Data extracts —
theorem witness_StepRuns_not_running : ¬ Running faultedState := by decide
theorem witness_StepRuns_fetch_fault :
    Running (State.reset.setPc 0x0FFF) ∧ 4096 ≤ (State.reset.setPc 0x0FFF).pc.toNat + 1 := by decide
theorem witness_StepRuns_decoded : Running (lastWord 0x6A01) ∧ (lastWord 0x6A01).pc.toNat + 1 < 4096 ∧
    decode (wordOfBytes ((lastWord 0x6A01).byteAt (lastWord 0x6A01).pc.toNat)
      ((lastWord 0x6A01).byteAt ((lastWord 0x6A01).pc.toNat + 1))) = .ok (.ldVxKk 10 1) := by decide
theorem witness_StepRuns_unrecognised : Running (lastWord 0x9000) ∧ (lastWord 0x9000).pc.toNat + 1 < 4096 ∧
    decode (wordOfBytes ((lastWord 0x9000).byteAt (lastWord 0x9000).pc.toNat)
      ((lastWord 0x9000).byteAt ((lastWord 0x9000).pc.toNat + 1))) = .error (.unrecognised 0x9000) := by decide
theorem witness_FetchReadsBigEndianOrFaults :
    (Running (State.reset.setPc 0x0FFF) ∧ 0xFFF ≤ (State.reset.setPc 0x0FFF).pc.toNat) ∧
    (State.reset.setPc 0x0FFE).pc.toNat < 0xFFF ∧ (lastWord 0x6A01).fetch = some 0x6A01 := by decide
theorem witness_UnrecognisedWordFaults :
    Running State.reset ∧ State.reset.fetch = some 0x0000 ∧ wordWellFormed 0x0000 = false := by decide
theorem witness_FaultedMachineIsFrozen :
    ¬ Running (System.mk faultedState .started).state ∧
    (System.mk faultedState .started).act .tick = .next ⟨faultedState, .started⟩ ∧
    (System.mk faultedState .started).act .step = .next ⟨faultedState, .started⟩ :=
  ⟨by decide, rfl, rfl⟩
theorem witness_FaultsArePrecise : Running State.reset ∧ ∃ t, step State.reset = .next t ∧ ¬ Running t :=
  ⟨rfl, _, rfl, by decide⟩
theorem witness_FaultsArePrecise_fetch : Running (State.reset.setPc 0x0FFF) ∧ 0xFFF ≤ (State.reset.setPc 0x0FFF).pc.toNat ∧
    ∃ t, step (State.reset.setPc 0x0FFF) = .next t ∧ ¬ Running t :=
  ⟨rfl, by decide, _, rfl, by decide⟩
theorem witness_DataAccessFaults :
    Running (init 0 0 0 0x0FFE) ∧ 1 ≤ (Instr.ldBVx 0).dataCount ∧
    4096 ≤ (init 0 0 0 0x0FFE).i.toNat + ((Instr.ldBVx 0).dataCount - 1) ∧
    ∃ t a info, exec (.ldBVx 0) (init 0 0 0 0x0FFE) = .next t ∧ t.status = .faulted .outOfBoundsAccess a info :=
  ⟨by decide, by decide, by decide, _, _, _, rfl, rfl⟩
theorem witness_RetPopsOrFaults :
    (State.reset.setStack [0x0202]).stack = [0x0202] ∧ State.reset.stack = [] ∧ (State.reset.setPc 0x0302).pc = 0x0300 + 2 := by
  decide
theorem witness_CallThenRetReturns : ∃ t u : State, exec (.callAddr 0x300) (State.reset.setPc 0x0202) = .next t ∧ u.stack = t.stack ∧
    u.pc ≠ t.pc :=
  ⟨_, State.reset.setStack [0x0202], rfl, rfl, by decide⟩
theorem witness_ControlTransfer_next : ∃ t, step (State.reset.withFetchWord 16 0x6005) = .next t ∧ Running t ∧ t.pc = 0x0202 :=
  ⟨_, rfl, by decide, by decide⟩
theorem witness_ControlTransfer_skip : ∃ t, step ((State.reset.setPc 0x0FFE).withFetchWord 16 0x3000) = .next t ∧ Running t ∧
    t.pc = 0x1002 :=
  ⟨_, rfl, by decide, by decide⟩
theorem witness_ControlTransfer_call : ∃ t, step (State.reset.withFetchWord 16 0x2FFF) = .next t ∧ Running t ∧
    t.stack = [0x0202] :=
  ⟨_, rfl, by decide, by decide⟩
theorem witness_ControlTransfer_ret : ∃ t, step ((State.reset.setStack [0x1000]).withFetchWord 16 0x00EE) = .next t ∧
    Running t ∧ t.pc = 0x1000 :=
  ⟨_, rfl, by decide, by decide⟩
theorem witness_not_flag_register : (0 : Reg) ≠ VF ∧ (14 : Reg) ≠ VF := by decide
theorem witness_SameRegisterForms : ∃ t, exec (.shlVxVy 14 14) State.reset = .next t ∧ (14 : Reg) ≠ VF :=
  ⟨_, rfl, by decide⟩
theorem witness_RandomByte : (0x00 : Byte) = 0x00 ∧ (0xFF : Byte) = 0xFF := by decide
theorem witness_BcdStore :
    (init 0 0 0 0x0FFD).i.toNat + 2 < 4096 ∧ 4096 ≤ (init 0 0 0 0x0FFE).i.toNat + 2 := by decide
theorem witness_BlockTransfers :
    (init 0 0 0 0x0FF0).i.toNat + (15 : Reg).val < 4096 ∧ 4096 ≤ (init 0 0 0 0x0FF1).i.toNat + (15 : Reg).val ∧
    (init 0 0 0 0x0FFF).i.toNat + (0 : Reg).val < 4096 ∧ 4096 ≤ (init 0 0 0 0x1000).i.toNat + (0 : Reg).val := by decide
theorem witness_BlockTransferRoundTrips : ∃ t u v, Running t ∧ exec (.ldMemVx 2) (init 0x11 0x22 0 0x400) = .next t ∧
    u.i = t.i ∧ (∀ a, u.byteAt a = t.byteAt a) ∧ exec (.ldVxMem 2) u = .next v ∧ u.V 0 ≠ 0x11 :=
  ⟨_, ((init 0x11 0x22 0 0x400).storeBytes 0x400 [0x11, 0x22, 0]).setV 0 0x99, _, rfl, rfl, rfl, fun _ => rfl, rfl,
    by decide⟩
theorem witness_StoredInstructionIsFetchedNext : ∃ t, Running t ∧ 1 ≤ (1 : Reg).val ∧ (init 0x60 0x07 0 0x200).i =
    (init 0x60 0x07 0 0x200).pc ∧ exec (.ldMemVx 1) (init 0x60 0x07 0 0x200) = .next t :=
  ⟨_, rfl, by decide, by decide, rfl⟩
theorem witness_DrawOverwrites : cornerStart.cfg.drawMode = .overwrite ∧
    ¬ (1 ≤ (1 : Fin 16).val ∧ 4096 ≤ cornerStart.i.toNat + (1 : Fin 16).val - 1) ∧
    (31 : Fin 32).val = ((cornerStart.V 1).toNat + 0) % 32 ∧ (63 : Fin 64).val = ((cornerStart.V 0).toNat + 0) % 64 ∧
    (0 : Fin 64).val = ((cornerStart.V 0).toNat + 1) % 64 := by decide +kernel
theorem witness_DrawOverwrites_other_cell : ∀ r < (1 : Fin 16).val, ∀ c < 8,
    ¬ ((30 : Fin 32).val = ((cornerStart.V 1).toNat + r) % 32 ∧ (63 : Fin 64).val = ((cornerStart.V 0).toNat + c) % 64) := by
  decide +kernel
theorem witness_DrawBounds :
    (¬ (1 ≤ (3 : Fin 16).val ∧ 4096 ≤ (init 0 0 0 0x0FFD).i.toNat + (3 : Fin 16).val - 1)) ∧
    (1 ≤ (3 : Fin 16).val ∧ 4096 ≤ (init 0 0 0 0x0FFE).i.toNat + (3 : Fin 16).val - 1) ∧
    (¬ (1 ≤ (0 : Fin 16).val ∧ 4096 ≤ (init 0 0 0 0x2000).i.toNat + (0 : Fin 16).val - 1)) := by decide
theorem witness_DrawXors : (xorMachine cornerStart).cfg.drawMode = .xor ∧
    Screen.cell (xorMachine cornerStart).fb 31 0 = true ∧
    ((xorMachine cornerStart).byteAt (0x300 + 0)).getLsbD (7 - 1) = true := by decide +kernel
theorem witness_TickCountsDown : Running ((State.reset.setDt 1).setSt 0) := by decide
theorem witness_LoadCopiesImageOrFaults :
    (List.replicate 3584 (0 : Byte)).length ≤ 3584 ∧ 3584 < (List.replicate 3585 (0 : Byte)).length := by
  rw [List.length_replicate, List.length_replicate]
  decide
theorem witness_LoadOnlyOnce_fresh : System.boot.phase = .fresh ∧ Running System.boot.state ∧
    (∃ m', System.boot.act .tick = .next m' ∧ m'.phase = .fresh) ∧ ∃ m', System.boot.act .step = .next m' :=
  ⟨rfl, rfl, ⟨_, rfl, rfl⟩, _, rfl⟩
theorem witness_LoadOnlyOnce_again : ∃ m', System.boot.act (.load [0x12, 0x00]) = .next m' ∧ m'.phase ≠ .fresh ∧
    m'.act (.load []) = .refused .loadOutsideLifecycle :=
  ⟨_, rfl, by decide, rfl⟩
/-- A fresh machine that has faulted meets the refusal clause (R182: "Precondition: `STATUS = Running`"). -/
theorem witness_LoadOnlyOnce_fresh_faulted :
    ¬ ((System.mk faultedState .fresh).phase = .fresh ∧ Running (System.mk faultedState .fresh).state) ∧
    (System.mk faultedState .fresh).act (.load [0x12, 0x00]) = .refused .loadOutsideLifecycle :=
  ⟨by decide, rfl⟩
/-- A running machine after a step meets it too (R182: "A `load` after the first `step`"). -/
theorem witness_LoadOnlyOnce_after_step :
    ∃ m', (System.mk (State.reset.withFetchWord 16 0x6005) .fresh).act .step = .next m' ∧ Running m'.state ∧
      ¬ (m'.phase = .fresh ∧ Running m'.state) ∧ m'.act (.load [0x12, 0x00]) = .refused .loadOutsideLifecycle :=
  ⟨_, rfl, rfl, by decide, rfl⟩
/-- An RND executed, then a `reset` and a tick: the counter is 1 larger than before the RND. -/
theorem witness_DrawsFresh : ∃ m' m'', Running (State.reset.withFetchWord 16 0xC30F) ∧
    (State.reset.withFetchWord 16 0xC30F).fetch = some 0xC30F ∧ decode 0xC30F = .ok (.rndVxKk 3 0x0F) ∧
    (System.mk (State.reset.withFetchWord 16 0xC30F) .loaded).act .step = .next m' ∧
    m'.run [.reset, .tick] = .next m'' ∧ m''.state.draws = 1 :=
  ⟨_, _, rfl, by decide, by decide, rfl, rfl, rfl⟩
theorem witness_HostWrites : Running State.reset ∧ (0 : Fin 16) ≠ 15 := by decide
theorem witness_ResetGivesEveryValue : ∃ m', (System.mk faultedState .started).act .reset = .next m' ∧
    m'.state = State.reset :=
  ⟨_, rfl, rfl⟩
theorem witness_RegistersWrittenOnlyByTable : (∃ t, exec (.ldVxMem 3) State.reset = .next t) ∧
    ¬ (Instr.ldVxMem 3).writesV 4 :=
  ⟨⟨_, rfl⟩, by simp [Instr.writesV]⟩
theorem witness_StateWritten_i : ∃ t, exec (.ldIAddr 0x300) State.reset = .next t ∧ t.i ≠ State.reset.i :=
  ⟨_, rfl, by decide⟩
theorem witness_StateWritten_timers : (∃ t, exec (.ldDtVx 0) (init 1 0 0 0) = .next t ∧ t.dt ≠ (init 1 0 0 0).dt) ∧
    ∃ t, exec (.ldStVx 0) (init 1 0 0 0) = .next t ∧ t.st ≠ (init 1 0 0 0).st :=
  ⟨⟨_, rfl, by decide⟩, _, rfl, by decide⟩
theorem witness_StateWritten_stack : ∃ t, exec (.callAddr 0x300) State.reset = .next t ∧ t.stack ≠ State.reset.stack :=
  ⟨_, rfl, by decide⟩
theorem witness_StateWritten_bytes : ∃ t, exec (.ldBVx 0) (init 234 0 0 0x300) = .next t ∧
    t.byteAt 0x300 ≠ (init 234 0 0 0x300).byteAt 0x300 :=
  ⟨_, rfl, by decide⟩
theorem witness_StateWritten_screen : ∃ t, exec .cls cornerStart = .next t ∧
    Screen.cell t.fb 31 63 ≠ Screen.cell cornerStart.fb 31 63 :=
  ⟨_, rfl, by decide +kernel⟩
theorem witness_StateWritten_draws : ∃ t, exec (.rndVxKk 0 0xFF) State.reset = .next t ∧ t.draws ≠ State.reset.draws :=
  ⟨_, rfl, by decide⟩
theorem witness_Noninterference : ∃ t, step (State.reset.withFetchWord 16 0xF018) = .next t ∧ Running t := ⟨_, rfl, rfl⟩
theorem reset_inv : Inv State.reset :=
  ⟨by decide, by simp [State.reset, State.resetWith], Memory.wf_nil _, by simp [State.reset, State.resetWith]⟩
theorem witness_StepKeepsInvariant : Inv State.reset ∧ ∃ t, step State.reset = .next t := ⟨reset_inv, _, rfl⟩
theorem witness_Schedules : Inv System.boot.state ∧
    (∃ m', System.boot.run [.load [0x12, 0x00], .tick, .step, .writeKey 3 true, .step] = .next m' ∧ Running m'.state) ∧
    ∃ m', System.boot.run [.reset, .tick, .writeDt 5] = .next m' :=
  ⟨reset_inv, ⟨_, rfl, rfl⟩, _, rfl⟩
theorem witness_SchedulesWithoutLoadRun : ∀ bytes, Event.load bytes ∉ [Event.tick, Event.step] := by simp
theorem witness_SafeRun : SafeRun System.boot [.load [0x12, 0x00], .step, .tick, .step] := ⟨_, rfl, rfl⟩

Problem statement — All that should be written out is the stretch of lines above between the one holding "(System.mk faultedState .started).act .step" and the one holding "Running (init 0", inclusive, exactly as given.

Answer to the exercise —
    (System.mk faultedState .started).act .step = .next ⟨faultedState, .started⟩ :=
  ⟨by decide, rfl, rfl⟩
theorem witness_FaultsArePrecise : Running State.reset ∧ ∃ t, step State.reset = .next t ∧ ¬ Running t :=
  ⟨rfl, _, rfl, by decide⟩
theorem witness_FaultsArePrecise_fetch : Running (State.reset.setPc 0x0FFF) ∧ 0xFFF ≤ (State.reset.setPc 0x0FFF).pc.toNat ∧
    ∃ t, step (State.reset.setPc 0x0FFF) = .next t ∧ ¬ Running t :=
  ⟨rfl, by decide, _, rfl, by decide⟩
theorem witness_DataAccessFaults :
    Running (init 0 0 0 0x0FFE) ∧ 1 ≤ (Instr.ldBVx 0).dataCount ∧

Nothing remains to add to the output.